“哦,本宫说错了,你们提前就打了本宫堂哥的主意,却仿佛笃定纪氏会落败一样。”
“但是为什么呢?”
“就算那会儿陛下已经亲政了,可是,纪氏仍旧于前朝后宫,有着相当的权势地位不是么?”
“当时连陛下都不敢笃定他一定会赢……”
“纪氏,又怎么知道,自己输定了?”
“是被陛下拿住了什么把柄么?”
“但把柄如何比得过权势地位?哪怕孝宗之死有着纪氏的手笔在里面,纪氏也不是不能狡辩跟否
认……究竟是什么,让偌大纪氏,在家族还鼎盛的时候,在三位凤主都高踞凤座的时候,却觉得生机渺茫,甚至只能寄希望于本宫这个当时刚刚入宫、才靠着自服绝子药栽赃纪暮紫才能受册为婕妤的小小妃子?!”
纪勤面上闪过一抹沉重,没有直接回答这个问题,只道“娘娘是聪明人,如今既然摊牌了,婢子便直言了主家与娘娘之间,其实没有什么大不了的恩怨。
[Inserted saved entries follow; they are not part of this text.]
-- ==== Sys2Proof/Machine/Session.lean ====
section
/-! DEFINITION. Mode entry and exit (`42_session.md`): ENTER and EXIT. -/

namespace Sys2Proof.Machine

/-- ENTER (rule R142). -/
def execEnter (s : State) : Host.Outcome State Fault Refusal :=
  runCommand .enter (enterProgram s.setup.params) s

/-- EXIT (rule R143). -/
def execExit (s : State) : Host.Outcome State Fault Refusal :=
  runCommand .exit exitProgram s


end Sys2Proof.Machine
end

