-- ==== Sys2Proof/Machine/Dispatch.lean ====
section
/-! DEFINITION. The meaning of every instruction of the opcode table: one arm per constructor of `Instr`. A host
command's meaning stands at the state in which the command was accepted; a frame constant's at the state whose position
holds the statements after the frame. -/

namespace Sys2Proof.Machine

def exec (i : Instr) (s : State) : Host.Outcome State Fault Refusal :=
  match i with
  | .enter => Sys2Proof.Machine.execEnter s
  | .exit => Sys2Proof.Machine.execExit s
  | .frame d b => Sys2Proof.Machine.execFrame d b s
  | .rdfuseL => Sys2Proof.Machine.execRdfuseL s
  | .rdfuseH => Sys2Proof.Machine.execRdfuseH s
  | .rdfuseE => Sys2Proof.Machine.execRdfuseE s
  | .rdsig0 => Sys2Proof.Machine.execRdsig0 s
  | .rdsig1 => Sys2Proof.Machine.execRdsig1 s
  | .rdsig2 => Sys2Proof.Machine.execRdsig2 s
  | .wrfuseL v => Sys2Proof.Machine.execWrfuseL v s
  | .wrfuseH v => Sys2Proof.Machine.execWrfuseH v s
  | .wrfuseE v => Sys2Proof.Machine.execWrfuseE v s
  | .ident => Sys2Proof.Machine.execIdent s
  | .readall => Sys2Proof.Machine.execReadall s
  | .restore => Sys2Proof.Machine.execRestore s
  | .enterFuseRead => Sys2Proof.Machine.execEnterFuseRead s
  | .enterSigRead => Sys2Proof.Machine.execEnterSigRead s
  | .enterFuseWrite => Sys2Proof.Machine.execEnterFuseWrite s
  | .loadData v => Sys2Proof.Machine.execLoadData v s
  | .sigSelect0 => Sys2Proof.Machine.execSigSelect0 s
  | .sigSelect1 => Sys2Proof.Machine.execSigSelect1 s
  | .sigSelect2 => Sys2Proof.Machine.execSigSelect2 s
  | .sigShiftA => Sys2Proof.Machine.execSigShiftA s
  | .sigShiftB => Sys2Proof.Machine.execSigShiftB s
  | .fuseSelectL => Sys2Proof.Machine.execFuseSelectL s
  | .fuseShiftL => Sys2Proof.Machine.execFuseShiftL s
  | .fuseSelectH => Sys2Proof.Machine.execFuseSelectH s
  | .fuseShiftH => Sys2Proof.Machine.execFuseShiftH s
  | .fuseSelectE => Sys2Proof.Machine.execFuseSelectE s
  | .fuseShiftE => Sys2Proof.Machine.execFuseShiftE s
  | .writeStrobeAL => Sys2Proof.Machine.execWriteStrobeAL s
  | .writeStrobeBL => Sys2Proof.Machine.execWriteStrobeBL s
  | .writeStrobeAH => Sys2Proof.Machine.execWriteStrobeAH s
  | .writeStrobeBH => Sys2Proof.Machine.execWriteStrobeBH s
  | .writeStrobeAE => Sys2Proof.Machine.execWriteStrobeAE s
  | .writeStrobeBE => Sys2Proof.Machine.execWriteStrobeBE s
  | .writeEnd => Sys2Proof.Machine.execWriteEnd s

end Sys2Proof.Machine
end

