@[simp] theorem complete_out : (complete e s).out = s.out := rfl
@[simp] theorem complete_dir : (complete e s).dir = s.dir := rfl
@[simp] theorem complete_inLast : (complete e s).inLast = s.inLast := rfl
@[simp] theorem complete_phase : (complete e s).phase = s.phase := rfl
@[simp] theorem complete_busy : (complete e s).busy = false := rfl
@[simp] theorem complete_err : (complete e s).err = e := rfl
@[simp] theorem complete_fcD : (complete e s).fcD = s.fcD := rfl
@[simp] theorem complete_fcI : (complete e s).fcI = s.fcI := rfl
@[simp] theorem complete_fcR : (complete e s).fcR = s.fcR := rfl
@[simp] theorem complete_fcK : (complete e s).fcK = s.fcK := rfl
@[simp] theorem complete_cmdw : (complete e s).cmdw = s.cmdw := rfl
@[simp] theorem complete_pos : (complete e s).pos = [] := rfl
@[simp] theorem complete_timedOut : (complete e s).timedOut = s.timedOut := rfl
@[simp] theorem complete_pollN : (complete e s).pollN = s.pollN := rfl
@[simp] theorem complete_result : (complete e s).result = s.result := rfl
@[simp] theorem complete_sig : (complete e s).sig = s.sig := rfl
@[simp] theorem complete_cur : (complete e s).cur = s.cur := rfl
@[simp] theorem complete_dflt : (complete e s).dflt = s.dflt := rfl
@[simp] theorem complete_ver : (complete e s).ver = s.ver := rfl
@[simp] theorem complete_ident : (complete e s).ident = s.ident := rfl
@[simp] theorem complete_wrout : (complete e s).wrout = s.wrout := rfl
@[simp] theorem complete_setup : (complete e s).setup = s.setup := rfl
@[simp] theorem complete_answers : (complete e s).answers = s.answers := rfl
@[simp] theorem complete_draws : (complete e s).draws = s.draws := rfl
@[simp] theorem complete_turns : (complete e s).turns = s.turns := rfl
@[simp] theorem complete_grant : (complete e s).grant = s.grant := rfl
@[simp] theorem complete_trace : (complete e s).trace = s.trace := rfl
@[simp] theorem complete_seen : (complete e s).seen = s.seen := rfl

end

/-! ### `accept` -/

section
variable (w : CmdWord) (s : State)

@[simp] theorem accept_out : (accept w s).out = s.out := rfl
@[simp] theorem accept_dir : (accept w s).dir = s.dir := rfl
@[simp] theorem accept_inLast : (accept w s).inLast = s.inLast := rfl
@[simp] theorem accept_phase : (accept w s).phase = s.phase := rfl
@[simp] theorem accept_busy : (accept w s).busy = true := rfl
@[simp] theorem accept_err : (accept w s).err = .ok := rfl
@[simp] theorem accept_fcD : (accept w s).fcD = s.fcD := rfl
@[simp] theorem accept_fcI : (accept w s).fcI = s.fcI := rfl
@[simp] theorem accept_fcR : (accept w s).fcR = s.fcR := rfl
@[simp] theorem accept_fcK : (accept w s).fcK = s.fcK := rfl
@[simp] theorem accept_cmdw : (accept w s).cmdw = w := rfl
@[simp] theorem accept_pos : (accept w s).pos = s.pos := rfl
@[simp] theorem accept_timedOut : (accept w s).timedOut = s.timedOut := rfl
@[simp] theorem accept_pollN : (accept w s).pollN = s.pollN := rfl
@[simp] theorem accept_result : (accept w s).result = s.result := rfl
@[simp] theorem accept_sig : (accept w s).sig = s.sig := rfl
@[simp] theorem accept_cur : (accept w s).cur = s.cur := rfl
@[simp] theorem accept_dflt : (accept w s).dflt = s.dflt := rfl
@[simp] theorem accept_ver : (accept w s).ver = s.ver := rfl
@[simp] theorem accept_ident : (accept w s).ident = s.ident := rfl
@[simp] theorem accept_wrout : (accept w s).wrout = s.wrout := rfl
@[simp] theorem accept_setup : (accept w s).setup = s.setup := rfl
@[simp] theorem accept_answers : (accept w s).answers = s.answers := rfl
@[simp] theorem accept_draws : (accept w s).draws = s.draws := rfl
@[simp] theorem accept_turns : (accept w s).turns = s.turns := rfl
@[simp] theorem accept_grant : (accept w s).grant = s.grant := rfl
@[simp] theorem accept_trace : (accept w s).trace = s.trace := rfl
@[simp] theorem accept_seen : (accept w s).seen = s.seen := rfl

end

/-! ### `call` -/

section
variable (body : List Stmt) (s : State)

@[simp] theorem call_out : (call body s).out = s.out := rfl
@[simp] theorem call_dir : (call body s).dir = s.dir := rfl
@[simp] theorem call_inLast : (call body s).inLast = s.inLast := rfl
@[simp] theorem call_phase : (call body s).phase = s.phase := rfl
@[simp] theorem call_busy : (call body s).busy = s.busy := rfl
@[simp] theorem call_err : (call body s).err = s.err := rfl
@[simp] theorem call_fcD : (call body s).fcD = s.fcD := rfl
@[simp] theorem call_fcI : (call body s).fcI = s.fcI := rfl
@[simp] theorem call_fcR : (call body s).fcR = s.fcR := rfl
@[simp] theorem call_fcK : (call body s).fcK = s.fcK := rfl
@[simp] theorem call_cmdw : (call body s).cmdw = s.cmdw := rfl
@[simp] theorem call_pos : (call body s).pos = body ++ s.pos := rfl
@[simp] theorem call_timedOut : (call body s).timedOut = s.timedOut := rfl
@[simp] theorem call_pollN : (call body s).pollN = s.pollN := rfl
@[simp] theorem call_result : (call body s).result = s.result := rfl
@[simp] theorem call_sig : (call body s).sig = s.sig := rfl
@[simp] theorem call_cur : (call body s).cur = s.cur := rfl
@[simp] theorem call_dflt : (call body s).dflt = s.dflt := rfl
@[simp] theorem call_ver : (call body s).ver = s.ver := rfl
@[simp] theorem call_ident : (call body s).ident = s.ident := rfl
@[simp] theorem call_wrout : (call body s).wrout = s.wrout := rfl
@[simp] theorem call_setup : (call body s).setup = s.setup := rfl
@[simp] theorem call_answers : (call body s).answers = s.answers := rfl
@[simp] theorem call_draws : (call body s).draws = s.draws := rfl
@[simp] theorem call_turns : (call body s).turns = s.turns := rfl
@[simp] theorem call_grant : (call body s).grant = s.grant := rfl
@[simp] theorem call_trace : (call body s).trace = s.trace := rfl
@[simp] theorem call_seen : (call body s).seen = s.seen := rfl

end

/-! ### `recordWrite` -/

section
variable (f : Fuse) (r : WriteOutcome) (s : State)

@[simp] theorem recordWrite_out : (recordWrite f r s).out = s.out := rfl
@[simp] theorem recordWrite_dir : (recordWrite f r s).dir = s.dir := rfl
@[simp] theorem recordWrite_inLast : (recordWrite f r s).inLast = s.inLast := rfl
@[simp] theorem recordWrite_phase : (recordWrite f r s).phase = s.phase := rfl
@[simp] theorem recordWrite_busy : (recordWrite f r s).busy = s.busy := rfl
@[simp] theorem recordWrite_err : (recordWrite f r s).err = s.err := rfl
@[simp] theorem recordWrite_fcD : (recordWrite f r s).fcD = s.fcD := rfl
@[simp] theorem recordWrite_fcI : (recordWrite f r s).fcI = s.fcI := rfl
@[simp] theorem recordWrite_fcR : (recordWrite f r s).fcR = s.fcR := rfl
@[simp] theorem recordWrite_fcK : (recordWrite f r s).fcK = s.fcK := rfl
@[simp] theorem recordWrite_cmdw : (recordWrite f r s).cmdw = s.cmdw := rfl
@[simp] theorem recordWrite_pos : (recordWrite f r s).pos = s.pos := rfl
@[simp] theorem recordWrite_timedOut : (recordWrite f r s).timedOut = (s.timedOut || r == .timeout) := rfl
@[simp] theorem recordWrite_pollN : (recordWrite f r s).pollN = s.pollN := rfl
@[simp] theorem recordWrite_result : (recordWrite f r s).result = s.result := rfl
@[simp] theorem recordWrite_sig : (recordWrite f r s).sig = s.sig := rfl
@[simp] theorem recordWrite_cur : (recordWrite f r s).cur = s.cur := rfl
@[simp] theorem recordWrite_dflt : (recordWrite f r s).dflt = s.dflt := rfl
@[simp] theorem recordWrite_ver : (recordWrite f r s).ver = s.ver := rfl
@[simp] theorem recordWrite_ident : (recordWrite f r s).ident = s.ident := rfl
@[simp] theorem recordWrite_wrout : (recordWrite f r s).wrout = wroutSet s.wrout f r := rfl
@[simp] theorem recordWrite_setup : (recordWrite f r s).setup = s.setup := rfl
@[simp] theorem recordWrite_answers : (recordWrite f r s).answers = s.answers := rfl
@[simp] theorem recordWrite_draws : (recordWrite f r s).draws = s.draws := rfl
@[simp] theorem recordWrite_turns : (recordWrite f r s).turns = s.turns := rfl
@[simp] theorem recordWrite_grant : (recordWrite f r s).grant = s.grant := rfl
@[simp] theorem recordWrite_trace : (recordWrite f r s).trace = s.trace := rfl
@[simp] theorem recordWrite_seen : (recordWrite f r s).seen = s.seen := rfl

end

/-! ### `takeTurn` -/

section
variable (s : State)

@[simp] theorem takeTurn_out : (takeTurn s).out = s.out := rfl
@[simp] theorem takeTurn_dir : (takeTurn s).dir = s.dir := rfl
@[simp] theorem takeTurn_inLast : (takeTurn s).inLast = s.inLast := rfl
@[simp] theorem takeTurn_phase : (takeTurn s).phase = s.phase := rfl
@[simp] theorem takeTurn_busy : (takeTurn s).busy = s.busy := rfl
@[simp] theorem takeTurn_err : (takeTurn s).err = s.err := rfl
@[simp] theorem takeTurn_fcD : (takeTurn s).fcD = s.fcD := rfl
@[simp] theorem takeTurn_fcI : (takeTurn s).fcI = s.fcI := rfl
@[simp] theorem takeTurn_fcR : (takeTurn s).fcR = s.fcR := rfl
@[simp] theorem takeTurn_fcK : (takeTurn s).fcK = s.fcK := rfl
@[simp] theorem takeTurn_cmdw : (takeTurn s).cmdw = s.cmdw := rfl
@[simp] theorem takeTurn_pos : (takeTurn s).pos = s.pos := rfl
@[simp] theorem takeTurn_timedOut : (takeTurn s).timedOut = s.timedOut := rfl
@[simp] theorem takeTurn_pollN : (takeTurn s).pollN = s.pollN := rfl
@[simp] theorem takeTurn_result : (takeTurn s).result = s.result := rfl
@[simp] theorem takeTurn_sig : (takeTurn s).sig = s.sig := rfl
@[simp] theorem takeTurn_cur : (takeTurn s).cur = s.cur := rfl
@[simp] theorem takeTurn_dflt : (takeTurn s).dflt = s.dflt := rfl
@[simp] theorem takeTurn_ver : (takeTurn s).ver = s.ver := rfl
@[simp] theorem takeTurn_ident : (takeTurn s).ident = s.ident := rfl
@[simp] theorem takeTurn_wrout : (takeTurn s).wrout = s.wrout := rfl
@[simp] theorem takeTurn_setup : (takeTurn s).setup = s.setup := rfl
@[simp] theorem takeTurn_answers : (takeTurn s).answers = s.answers := rfl
@[simp] theorem takeTurn_draws : (takeTurn s).draws = s.draws := rfl
@[simp] theorem takeTurn_turns : (takeTurn s).turns = s.turns.tail := rfl
@[simp] theorem takeTurn_grant : (takeTurn s).grant = (nextTurn s).grant := rfl
@[simp] theorem takeTurn_trace : (takeTurn s).trace = s.trace := rfl
@[simp] theorem takeTurn_seen : (takeTurn s).seen = s.seen := rfl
且不说当初私下里还有几番合作,就是此刻,也是……”
“等等!”云风篁叫住了她,和声道,“你说当年没什么恩怨,也还罢了,如今没什么恩怨?那我谢氏上下几百条人命,难道是气运不佳才死的?”
她倒也不是相信谢无争,只是从利益角度考虑,谢氏既然掌握了谢无争,那肯定得想法子让谢无争的地位,跃居诸兄弟之上。
但单凭驸马的身份,却仍旧无法越过云风篁一母同胞的诸多兄弟子侄。
更何况,谢蹇跟江氏这对做父母的在,哪怕云风篁觉得谢无争更有才干更值得栽培,看父母面子,听着父母劝说请求,那也不可能不朝亲哥跟亲侄子们倾斜资源。
毕竟她又不是爹不疼娘不爱的云卿缦,自小儿锦衣玉食宠爱有加的,但凡是个人,再怎么自私,终究对家人还是有着情分的。